* _Information provided_
+--

-- ==== Sys2Proof/Laws/Run.lean ====
section
/-! SUPPORT. Runs of the machine: one more step, two runs in a row, and the engine running R212's program with the host silent. -/

namespace Sys2Proof.Machine

/-- A run whose first step answers a next state goes on from there. -/
theorem run_of_step (M : Host.Core) {s t : M.State} (h : M.step s = .next t) (k : Nat) : M.run (k + 1) s = M.run k t := by
  rw [Host.Core.run, h]

/-- A run goes on from where a shorter one arrived. -/
theorem run_append (M : Host.Core) {j : Nat} : ∀ {s t : M.State}, M.run j s = .next t → ∀ k, M.run (j + k) s = M.run k t := by
  induction j with
  | zero => intro s t h k; cases h; rw [Nat.zero_add]
  | succ j ih =>
    intro s t h k
    rw [Nat.add_right_comm]
    rw [Host.Core.run] at h ⊢
    cases hs : M.step s with
    | next u => rw [hs] at h; exact ih h k
    | fault r => rw [hs] at h; cases h
    | refused r => rw [hs] at h; cases h

/-- The machine's own form of `run_of_step`. -/
theorem run_step {s t : State} (h : step s = .next t) (k : Nat) :
    Host.Core.run Sys2Proof.core (k + 1) s = Host.Core.run Sys2Proof.core k t := run_of_step Sys2Proof.core h k

/-- The machine's own form of `run_append`. -/
theorem run_add {s t : State} {j : Nat} (h : Host.Core.run Sys2Proof.core j s = .next t) (k : Nat) :
    Host.Core.run Sys2Proof.core (j + k) s = Host.Core.run Sys2Proof.core k t := run_append Sys2Proof.core h k

/-- The engine runs the program of R212 under the variant, and the host is silent. -/
structure Running (v : Variant) (s : State) : Prop where
  busy : s.status = .busy
  rom : s.rom = []
  silent : s.pending = []
  variant : Variant.ofSelector s.varr = some v

/-- While the engine runs, a step is the micro-operation that R212 lists at the counter (45_engine.md R210). -/
theorem step_running {v : Variant} {s : State} (h : Running v s) {a : BitVec 7} (ha : s.upc = a) {i : Instr}
    (hi : decodeMicro (microprogram a.toNat) = .ok i) : step s = exec i s := by
  rw [step_of_nothing_pending h.silent, engineStep_of_busy h.busy]
  rw [fetchWord_of_rom_nil h.rom, ha, hi]

/-- A run of the engine takes its first micro-operation. -/
theorem run_running {v : Variant} {s t : State} (k : Nat) {a : BitVec 7} {i : Instr} (h : Running v s) (ha : s.upc = a)
    (hi : decodeMicro (microprogram a.toNat) = .ok i) (he : exec i s = .next t) :
    Host.Core.run Sys2Proof.core (k + 1) s = Host.Core.run Sys2Proof.core k t :=
  run_step ((step_running h ha hi).trans he) k

/-- Everything but the data path and the sequencer is as before. -/
structure SameSurface (s t : State) : Prop where
  opr : t.opr = s.opr
  varr : t.varr = s.varr
  nrr : t.nrr = s.nrr
  dlenr : t.dlenr = s.dlenr
  klenr : t.klenr = s.klenr
  cmd : t.cmd = s.cmd
  status : t.status = s.status
  err : t.err = s.err
  buf : t.buf = s.buf
  rom : t.rom = s.rom
  pending : t.pending = s.pending
  answer : t.answer = s.answer

/-- What keeps the surface keeps the engine running. -/
theorem SameSurface.running {v : Variant} {s t : State} (h : SameSurface s t) (hr : Running v s) : Running v t :=
  ⟨h.status ▸ hr.busy, h.rom ▸ hr.rom, h.pending ▸ hr.silent, h.varr ▸ hr.variant⟩

/-- One after the other. -/
theorem SameSurface.trans {s t u : State} (h : SameSurface s t) (g : SameSurface t u) : SameSurface s u := by
  cases h; cases g; constructor <;> simp_all

/-- The data path of the machine holds the working values of the cipher (10_state.md R30, R33, R34). -/
structure Represents {v : Variant} (st : Feistel v) (s : State) : Prop where
  l : lanesAt v s.l = st.l
  r : lanesAt v s.r = st.r
  key : keyAt v s.key = st.key
  rc : rcAt v s.rc = st.rc

/-- BRZ with `C = 0` (45_engine.md R217). -/
theorem exec_brz_taken {s : State} {target : BitVec 8} (ht : target ≤ 0x7F#8) (hc : s.c = 0) :
    exec (.brz target) s = .next (s.setUpc (target.setWidth 7)) :=
  (atTarget_of_le ht fun t => if s.c = 0 then s.setUpc t else s.advance).trans (by rw [if_pos hc])

/-- BRZ with `C` not zero (R217). -/
theorem exec_brz_not_taken {s : State} {target : BitVec 8} (ht : target ≤ 0x7F#8) (hc : s.c ≠ 0) :
    exec (.brz target) s = .next s.advance :=
  (atTarget_of_le ht fun t => if s.c = 0 then s.setUpc t else s.advance).trans (by rw [if_neg hc])

/-- DECJ with a target in range (R218). -/
theorem exec_decj {s : State} {target : BitVec 8} (ht : target ≤ 0x7F#8) :
    exec (.decj target) s = .next ((s.setC (s.c - 1)).setUpc (target.setWidth 7)) :=
  atTarget_of_le ht fun t => (s.setC (s.c - 1)).setUpc t

end Sys2Proof.Machine
end

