section
/-! The data path (44_datapath.md R189, R192 to R194). `INT` of lanes taken from bytes is the little-endian integer of those
bytes; Take and Fold are inverse on the first `HB` key bytes; and STBLK writes the bytes of the halves, which after LDBLK are the
block in `DIN`. -/

namespace Sys2Proof.Machine

/-! ### The integer of lanes taken from bytes -/

/-- `LE_n` is below `2^(8n)`, so as a word it is the same number (00_scope.md R20). -/
theorem toNat_leWord (n : Nat) (f : Nat → Byte) : (leWord n f).toNat = leNat f n := by
  rw [leWord, BitVec.toNat_ofNat, Nat.mod_eq_of_lt (leNat_lt f n)]

/-- `LE` of bytes in two runs: the later run counts from the end of the earlier one (R20). -/
theorem leNat_add (f : Nat → Byte) (m n : Nat) : leNat f (m + n) = leNat f m + leNat (fun k => f (m + k)) n * 2 ^ (8 * m) := by
  induction n with
  | zero => simp [leNat]
  | succ n ih => rw [← Nat.add_assoc, leNat, ih, leNat, Nat.mul_add, pow_add]; ring

/-- `INT` of the lanes taken from bytes is `LE` of all their bytes (R20, R22; 20_memory.md R63). -/
theorem toNat_intOf_lanesFrom (lb : Nat) (f : Nat → Byte) : (intOf (lanesFrom lb f)).toNat = leNat f (4 * lb) := by
  have hruns : 4 * lb = lb + lb + lb + lb := by omega
  rw [intOf_toNat, hruns, leNat_add, leNat_add, leNat_add]
  simp only [getElem_lanesFrom, toNat_leWord]
  ring_nf

/-! ### Take, Fold and xor -/

section
variable (v : Variant) (k : Vector Byte v.kb) (s t : Lanes v.lw)

/-- Take reads back what Fold wrote (R189). -/
@[simp] theorem take_fold : take v (fold v k s) = s := by
  refine (lanesFrom_congr fun i hi => ?_).trans (lanesFrom_laneByte s)
  rw [byteAt_fold v k s (hi.trans_le (hb_le_kb v)), if_pos hi]

/-- Folding in what Take read changes nothing (R189). -/
@[simp] theorem fold_take : fold v k (take v k) = k := by
  refine bytes_ext fun i hi => ?_
  rw [byteAt_fold v k _ hi]
  split
  · next hlow => exact laneByte_lanesFrom hlow _
  · rfl

/-- The later of two folds stands (R189). -/
@[simp] theorem fold_fold : fold v (fold v k s) t = fold v k t := by
  refine bytes_ext fun i hi => ?_
  rw [byteAt_fold v _ t hi, byteAt_fold v k t hi, byteAt_fold v k s hi]
  split <;> rfl

end

/-- An xor done twice is undone (R189). -/
@[simp] theorem xorLanes_cancel_right {w : Nat} (x y : Lanes w) : xorLanes (xorLanes x y) y = x := by
  refine Vector.ext fun j hj => ?_
  rw [getElem_xorLanes _ _ hj, getElem_xorLanes _ _ hj, BitVec.xor_assoc, BitVec.xor_self, BitVec.xor_zero]

/-! ### The bytes of a block -/

section
variable (v : Variant) (l r : Lanes v.lw) (j : Fin 4) {k : Nat} (hk : k < v.lb)
include hk

/-- Byte `k` of lane `j` of the left half in the block (20_memory.md R63). -/
theorem blockByte_left : blockByte v l r (j.val * v.lb + k) = byteOf l[j] k := by
  rw [blockByte, if_pos (lane_index_lt v j hk), laneByte_index l j hk]

/-- Byte `k` of lane `j` of the right half in the block (R63). -/
theorem blockByte_right : blockByte v l r (v.hb + (j.val * v.lb + k)) = byteOf r[j] k := by
  rw [blockByte, if_neg (Nat.not_lt.2 (Nat.le_add_right _ _)), Nat.add_sub_cancel_left, laneByte_index r j hk]

/-- A byte of a physical lane read at the variant's width. -/
theorem byteOf_lanesAt (reg : Lanes 32) : byteOf (lanesAt v reg)[j] k = byteOf reg[j] k := by
  rw [Fin.getElem_fin, getElem_lanesAt, byteOf_low v _ hk, Fin.getElem_fin]

end

/-! ### What LDBLK, STBLK and CLR do -/

/-- CLR clears the data path and advances, under any variant (R193). -/
theorem exec_clr (s : State) : exec .clr s = .next s.clearDataPath.advance := rfl

section
variable {s : State} {v : Variant} (h : Variant.ofSelector s.varr = some v)
include h

/-- LDBLK makes the halves those of the block in `DIN`, under the same variant (R191). -/
theorem exec_ldblk_loads : ∃ t, exec .ldblk s = .next t ∧ lanesAt v t.l = leftHalf v (dinByte s) ∧
    lanesAt v t.r = rightHalf v (dinByte s) ∧ t.varr = s.varr :=
  ⟨_, exec_ldblk h, by simp, by simp, by simp⟩

/-- STBLK writes the bytes of the halves to `DOUT[0..BB-1]` and changes nothing else but `UPC` (R192). -/
theorem exec_stblk_stores : ∃ t, exec .stblk s = .next t ∧ t = { s with buf := t.buf, upc := s.upc + 1 } ∧
    (∀ i, i < v.bb → readBuffer t.buf (doutBase + i) = blockByte v (lanesAt v s.l) (lanesAt v s.r) i) ∧
    buffersAgreeOutside doutBase (doutBase + v.bb) s t := by
  refine ⟨_, exec_stblk h, State.setBuf_advance_frame s _, fun i hi => ?written, fun offset ho => ?kept⟩
  case written => simp [hi]
  case kept => rw [State.advance_buf, State.setBuf_buf, readBuffer_writeBufferRun, if_neg ho]

end

/-! ### The obligations -/

/-- Settles O26: CLR is the cleared data path and the next `UPC`, so each clause is read off its fields. -/
theorem clrClearsTheDataPath : Obligations.ClrClearsTheDataPath := by
  unfold Obligations.ClrClearsTheDataPath
  refine ⟨by decide, fun s => ⟨_, exec_clr s, ?zero, buffersAgree_of_eq ?buffers, rfl⟩⟩
  case zero => simp [dataPathZero]
  case buffers => rw [State.advance_buf, State.clearDataPath_buf]

/-- Settles O25: byte `k` of lane `j` of either half stands in the block at the index R192 names. -/
theorem stblkStoresTheBlock : Obligations.StblkStoresTheBlock := by
  unfold Obligations.StblkStoresTheBlock
  refine ⟨by decide, fun s v h => ?_⟩
  obtain ⟨t, hexec, hframe, hdout, hout⟩ := exec_stblk_stores h
  refine ⟨t, hexec, hframe, fun j k hk => ?_, hout⟩
  have hindex := lane_index_lt v j hk
  have hblock : v.bb = 2 * v.hb := rfl
  constructor
  · rw [Nat.add_assoc, hdout _ (by omega), blockByte_left v _ _ j hk, byteOf_lanesAt v j hk]
  · rw [Nat.add_assoc, Nat.add_assoc, hdout _ (by omega), blockByte_right v _ _ j hk, byteOf_lanesAt v j hk]

/-- Settles O43, law by law. -/
theorem takeAndFoldLaws : Obligations.TakeAndFoldLaws := by
  unfold Obligations.TakeAndFoldLaws
  exact fun v k s t => ⟨take_fold v k s, fold_take v k, fold_fold v k s t, toNat_intOf_lanesFrom v.lb (byteAt k),
    xorLanes_cancel_right s t⟩

/-- Settles O44: the halves of the block in `DIN`, kept until STBLK, give its bytes back. -/
theorem loadThenStoreCopiesTheBlock : Obligations.LoadThenStoreCopiesTheBlock := by
  unfold Obligations.LoadThenStoreCopiesTheBlock
  intro s v h
  obtain ⟨t, hload, hleft, hright, hvar⟩ := exec_ldblk_loads h
  refine ⟨t, hload, fun t' hl hr hv => ?_⟩
  have h' : Variant.ofSelector t'.varr = some v := by rw [hv, hvar, h]
  obtain ⟨u, hstore, _, hdout, _⟩ := exec_stblk_stores h'
  refine ⟨u, hstore, fun i hi => ?_⟩
  calc readBuffer u.buf (doutBase + i) = blockByte v (lanesAt v t'.l) (lanesAt v t'.r) i := hdout i hi
    _ = blockByte v (leftHalf v (dinByte s)) (rightHalf v (dinByte s)) i := by rw [hl, hr, hleft, hright]
    _ = dinByte s i := blockByte_halves v _ hi

end Sys2Proof.Machine
end

section
/-! Decryption undoes encryption (45_engine.md R236 to R238). `KeyUnstep` and `KeyStep` are inverse, so each reverse half-round and
its half-round are, and a reverse round and its round. The round trip then turns on the key schedule: the key and the accumulator
run through a command on their own, so that the fast-forward meets encryption's, and decryption ends on those of the load. -/

namespace Sys2Proof.Machine

/-! ### The key step -/

/-- Adding the accumulator to the subkey undoes subtracting it (R106, R107). -/
theorem addConstant_subConstant {w : Nat} (s : Lanes w) (rc : BitVec (4 * w)) : addConstant (subConstant s rc) rc = s := by
  rw [addConstant, subConstant, intOf_lanesOf, BitVec.sub_add_cancel, lanesOf_intOf]

section
variable (c : Cfg) (v : Variant)

/-- `KeyUnstep` undoes `KeyStep` and returns its subkey (R236). -/
theorem keyUnstep_keyStep (k : Vector Byte v.kb) (rc : BitVec v.cw) :
    keyUnstep c v (keyStep c v k rc).1 (keyStep c v k rc).2.1 = (k, rc, (keyStep c v k rc).2.2) := by
  simp only [keyStep, keyUnstep, take_fold, subConstant_addConstant, fold_fold, fold_take, rotB_rotF, ret_adv]

/-- `KeyStep` undoes `KeyUnstep` and returns its subkey. -/
theorem keyStep_keyUnstep (k : Vector Byte v.kb) (rc : BitVec v.cw) :
    keyStep c v (keyUnstep c v k rc).1 (keyUnstep c v k rc).2.1 = (k, rc, (keyUnstep c v k rc).2.2) := by
  simp only [keyStep, keyUnstep, rotF_rotB, take_fold, adv_ret, addConstant_subConstant, fold_fold, fold_take]

/-! ### The half-rounds and the rounds -/

/-- The reverse left half-round undoes the left half-round: `L` is kept, so both xor the same value of F into `R` (R237). -/
theorem unHalfL_halfL : Function.LeftInverse (unHalfL c v) (halfL c v) := fun st => by
  simp only [unHalfL, halfL, keyUnstep_keyStep, xorLanes_cancel_right]

theorem unHalfR_halfR : Function.LeftInverse (unHalfR c v) (halfR c v) := fun st => by
  simp only [unHalfR, halfR, keyUnstep_keyStep, xorLanes_cancel_right]

theorem halfL_unHalfL : Function.LeftInverse (halfL c v) (unHalfL c v) := fun st => by
  simp only [unHalfL, halfL, keyStep_keyUnstep, xorLanes_cancel_right]

theorem halfR_unHalfR : Function.LeftInverse (halfR c v) (unHalfR c v) := fun st => by
  simp only [unHalfR, halfR, keyStep_keyUnstep, xorLanes_cancel_right]

/-- A reverse round undoes a round: the right half-round first, then the left (R229). -/
theorem unRound_fullRound : Function.LeftInverse (unRound c v) (fullRound c v) :=
  (unHalfR_halfR c v).comp (unHalfL_halfL c v)

theorem fullRound_unRound : Function.LeftInverse (fullRound c v) (unRound c v) :=
  (halfL_unHalfL c v).comp (halfR_unHalfR c v)

end

/-- `applyTimes` is Mathlib's iteration. -/
theorem applyTimes_eq_iterate {α : Type} (f : α → α) (n : Nat) (x : α) : applyTimes f n x = f^[n] x := by
  induction n generalizing x with
  | zero => rfl
  | succ n ih => exact ih (f x)

/-- If `g` undoes `f`, then `n` times `g` undoes `n` times `f`. -/
theorem applyTimes_cancel {α : Type} {f g : α → α} (h : Function.LeftInverse g f) (n : Nat) (x : α) :
    applyTimes g n (applyTimes f n x) = x := by
  rw [applyTimes_eq_iterate, applyTimes_eq_iterate, h.iterate]

/-! ### The key schedule, on its own -/

/-- The part of the working values that the key schedule runs through. -/
def schedule {v : Variant} (st : Feistel v) : Vector Byte v.kb × BitVec v.cw := (st.key, st.rc)

/-- One key step of the schedule, and one back. -/
def scheduleStep (c : Cfg) (v : Variant) (x : Vector Byte v.kb × BitVec v.cw) : Vector Byte v.kb × BitVec v.cw :=
  ((keyStep c v x.1 x.2).1, (keyStep c v x.1 x.2).2.1)
def scheduleUnstep (c : Cfg) (v : Variant) (x : Vector Byte v.kb × BitVec v.cw) : Vector Byte v.kb × BitVec v.cw :=
  ((keyUnstep c v x.1 x.2).1, (keyUnstep c v x.1 x.2).2.1)

section
variable (c : Cfg) (v : Variant)

theorem scheduleUnstep_scheduleStep : Function.LeftInverse (scheduleUnstep c v) (scheduleStep c v) := fun x => by
  rw [scheduleUnstep, scheduleStep, keyUnstep_keyStep]

/-- A step of the fast-forward is one key step (R226). -/
theorem schedule_keyForward : Function.Semiconj schedule (keyForward c v) (scheduleStep c v) := fun _ => rfl

/-- A round is two key steps, whatever the halves (R224). -/
theorem schedule_fullRound : Function.Semiconj schedule (fullRound c v) (scheduleStep c v)^[2] := fun _ => rfl

/-- A reverse round is two key steps back, whatever the halves (R229). -/
theorem schedule_unRound : Function.Semiconj schedule (unRound c v) (scheduleUnstep c v)^[2] := fun _ => rfl

variable {v} (st : Feistel v) (n : Nat)

theorem schedule_fastForward : schedule (fastForward c v n st) = (scheduleStep c v)^[n] (schedule st) := by
  rw [fastForward, applyTimes_eq_iterate, (schedule_keyForward c v).iterate_right n]

theorem schedule_fullRounds : schedule (applyTimes (fullRound c v) n st) = (scheduleStep c v)^[2 * n] (schedule st) := by
  rw [applyTimes_eq_iterate, (schedule_fullRound c v).iterate_right n, Function.iterate_mul]

theorem schedule_unRounds : schedule (applyTimes (unRound c v) n st) = (scheduleUnstep c v)^[2 * n] (schedule st) := by
  rw [applyTimes_eq_iterate, (schedule_unRound c v).iterate_right n, Function.iterate_mul]

/-- After a fast-forward of `2n` key steps, `n` reverse rounds bring the key schedule home. -/
theorem schedule_unRounds_fastForward :
    schedule (applyTimes (unRound c v) n (fastForward c v (2 * n) st)) = schedule st := by
  rw [schedule_unRounds, schedule_fastForward, (scheduleUnstep_scheduleStep c v).iterate]

/-- The fast-forward leaves the halves (R226). -/
theorem fastForward_halves : (fastForward c v n st).l = st.l ∧ (fastForward c v n st).r = st.r := by
  rw [fastForward]
  induction n with
  | zero => exact ⟨rfl, rfl⟩
  | succ n ih => rwa [applyTimes_succ]

end

/-! ### Load and store -/

/-- Two working states with equal halves and equal key schedules are equal. -/
theorem feistel_ext {v : Variant} {a b : Feistel v} (hl : a.l = b.l) (hr : a.r = b.r) (hk : schedule a = schedule b) : a = b := by
  cases a; cases b; cases hl; cases hr; cases hk; rfl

+--

* _Aim of the task_
Copy every line in the data above that has the string "hstore" in it.

* _Reply_
  obtain ⟨u, hstore, _, hdout, _⟩ := exec_stblk_stores h'
  refine ⟨u, hstore, fun i hi => ?_⟩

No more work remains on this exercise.